# DATA FOR THIS EXERCISE
-- ==== Sys2Proof/Machine/FarrierGt.lean ====
section
/-! DEFINITION. Gait commands of the Farrier (14_farrier_commands.md R328; 10_gait.md R231, R232, R242, R255). -/

namespace Sys2Proof.Machine

/-- A tracker by its number. -/
def withTracker (n : Byte) (body : Fin 2 → State → Ans) (s : State) : Ans :=
  match idx? 2 n.toNat with
  | none => refuse badField s
  | some i => body i s

/-! ### Opening (R231, R232) -/

/-- The bits of the words at 0x00 to 0x28 that are fields (R255). -/
def gtLegal : Vector W32 11 :=
  #v[0x007F03FF, 0x013F3F3F, 0x03FF03FF, 0x000303FF, 0xFFFFFFFF, 0xFFFFFFFF, 0x001F03FF, 0xFFFFFFFF, 0xFFFFFFFF, 0xFFFFFFFF, 0x0000FFFF]

/-- A value lies in a range. -/
def within (lo v hi : Nat) : Bool := decide (lo ≤ v) && decide (v ≤ hi)

/-- The words carry no reserved bit, and the fields with a range lie in it (R255). -/
def gtFields (w : Vector W32 11) : Bool :=
  let k : Tracker := { Tracker.reset with cfg := w }
  ((idxs 11).all fun i => (w[i] &&& ~~~gtLegal[i]) == 0) &&
  decide ((fld w[0] 1 2).toNat < 2) && decide (k.sec < 3) && decide (k.revSrc < 3) &&
  within 200 k.extraPos 800 && within 100 k.noise 750 && within 100 k.tol 500 && within 100 k.dutySplit 900 && within 2 k.uw 16

/-- The CTRL word of the wheel channel: paired capture, or single capture of rising edges (R232). -/
def wheelCtrl (ctrl : W32) (paired : Bool) : W32 :=
  if paired then setFld ctrl 8 2 2#2 else setFld (setFld ctrl 8 2 1#2) 10 2 1#2

/-- Set the wheel channel's unit: NTF_CAP wakes, and the capture mode; an enabled channel is disabled for it where its
protected fields change (04_channels.md R72). The Bool tells whether it was done. -/
def setWheel (l : Lch) (paired : Bool) (s : State) : State × Bool :=
  match unitOf s l with
  | none => (s, false)
  | some u =>
    let s := s.modUnit u fun c => { c with act := setFld c.act 16 2 1#2 }
    let v := wheelCtrl s.units[u].ctrl paired
    let s := if s.units[u].ctrlRefused v then writeCtrl u (setBit v 0 false) s else s
    if s.units[u].ctrlRefused v then (s, false) else (adoptCh l (writeCtrl u v s), true)

/-- Write a tracker's words 1 to 10, then word 0 (R328). -/
def writeWords (n : Fin 2) (w : Vector W32 11) (s : State) : State :=
  let s := forEach ((idxs 11).drop 1) (fun i s => writeTracker n i w[i] s) s
  writeTracker n 0 w[0] s

/-- Channels that the words name. -/
def gtNames (w : Vector W32 11) : List Lch :=
  let k : Tracker := { Tracker.reset with cfg := w }
  k.wheelCh :: ((if k.sec = 0 then [] else [k.secCh]) ++ (if k.revSrc = 1 then [k.dirCh] else []))

/-- GT_OPEN (R328): a refused write or enable gives HW_REFUSED and leaves only CFG_ERR (R308). -/
def reqGtOpen (q : Req) (n : Byte) (reserved : BitVec 24) (words : Vector W32 11) (s : State) : State :=
  carryOut 0x50 q (fun s =>
    if reserved ≠ 0 ∨ !gtFields words then refuse badField s
    else withTracker n (fun i s =>
      if s.gt[i].en then refuse inUse s
      else if (gtNames words).any fun l => !s.lmap[l].open_ then refuse notOpen s
      else
        let k : Tracker := { Tracker.reset with cfg := words }
        if s.lmap[k.wheelCh].mig.isSome then .waits
        else
          let (s1, ok) := setWheel k.wheelCh k.paired s
          let s2 := writeWords i words (s1.modGt i fun k => { k with flags := setBit k.flags 4 false })
          if !ok || bit s2.gt[i].flags 4 then .reply hwRefused [] (s.modGt i fun k => k.raise 0x10)
          else okAns (s2.modGt i fun k => { k with flags := k.flags ||| (s.gt[i].flags &&& 0x10) })) s) s

/-! ### Tuning, closing, state (R328) -/

/-- The NOISE bound of R231 for an extra-tooth wheel. -/
def noiseOk (k : Tracker) (noise tol : Nat) : Bool :=
  k.uneven || decide (noise * 1000 ≤ (1000 - tol) * min k.extraPos (1000 - k.extraPos))

/-- The fields that GT_TUNE changes. -/
def Tracker.tune (k : Tracker) (flags missMax : Byte) (noise tol : W16) : Tracker :=
  let c0 := setFld k.cfg[0] 5 3 (fld flags 0 3)
  let c2 := setFld k.cfg[2] 16 10 (fld noise 0 10)
  let c3 := setFld (setFld k.cfg[3] 0 10 (fld tol 0 10)) 16 2 (fld missMax 0 2)
  { k with cfg := ((k.cfg.set 0 c0).set 2 c2).set 3 c3 }

/-- GT_TUNE (R328). -/
def reqGtTune (q : Req) (n flags missMax reserved : Byte) (noise tol : W16) (s : State) : State :=
  carryOut 0x51 q (fun s =>
    if 7 < flags.toNat ∨ 3 < missMax.toNat ∨ reserved ≠ 0 ∨ !within 100 noise.toNat 750 ∨ !within 100 tol.toNat 500 then refuse badField s
    else withTracker n (fun i s =>
      let k := s.gt[i]
      if !k.en then refuse notOpen s
      else if !noiseOk k noise.toNat tol.toNat then refuse badField s
      else okAns (s.modGt i fun k => k.tune flags missMax noise tol)) s) s

/-- Channels and harnesses linked to a tracker. -/
def Tracker.linked (k : Tracker) : List Lch × List HarnessId := (maskIdx 64 k.linkCh, maskIdx 16 k.linkH)

/-- GT_CLOSE (R328, R242): the Farrier's own ending of linked outputs enters its table. -/
def reqGtClose (q : Req) (n : Byte) (s : State) : State :=
  carryOut 0x52 q (withTracker n fun i s =>
    if !s.gt[i].en then refuse notOpen s
    else
      let (ls, hs) := s.gt[i].linked
      okAns (forEach hs adoptMembers (forEach ls adoptCh (disableTracker i s)))) s

/-- GT_STATUS (R328): the flags returned and the counters clear. -/
def reqGtStatus (q : Req) (n : Byte) (s : State) : State :=
  carryOut 0x53 q (withTracker n fun i s =>
    let k := s.gt[i]
    okWith ([k.gs.code.zeroExtend 8, k.flags.zeroExtend 8, k.rsn.zeroExtend 8, 0] ++ le2 k.idxReads ++ le6 k.last ++
            le4 (satNat 32 k.per.toNat) ++ le2 k.noiseCnt ++ le2 k.missedCnt ++ le2 k.lossCnt)
      (s.modGt i fun k => { k with flags := 0, noiseCnt := 0, missedCnt := 0, lossCnt := 0, lastHiL := fld k.last 32 16 })) s

/-! ### The commands -/

/-- GT_OPEN. -/
def execGtOpen (q : Req) (n : Byte) (reserved : BitVec 24) (words : Vector W32 11) (s : State) : Out :=
  .next (reqGtOpen q n reserved words s)
/-- GT_TUNE. -/
def execGtTune (q : Req) (n flags missMax reserved : Byte) (noise tol : W16) (s : State) : Out :=
  .next (reqGtTune q n flags missMax reserved noise tol s)
/-- GT_CLOSE. -/
def execGtClose (q : Req) (n : Byte) (s : State) : Out := .next (reqGtClose q n s)
/-- GT_STATUS. -/
def execGtStatus (q : Req) (n : Byte) (s : State) : Out := .next (reqGtStatus q n s)

end Sys2Proof.Machine
end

# WORK REQUEST
Your task is to copy each line of the data above that holds "false".

# ANSWER TO THIS PROBLEM
  | none => (s, false)
    let s := if s.units[u].ctrlRefused v then writeCtrl u (setBit v 0 false) s else s
    if s.units[u].ctrlRefused v then (s, false) else (adoptCh l (writeCtrl u v s), true)
          let s2 := writeWords i words (s1.modGt i fun k => { k with flags := setBit k.flags 4 false })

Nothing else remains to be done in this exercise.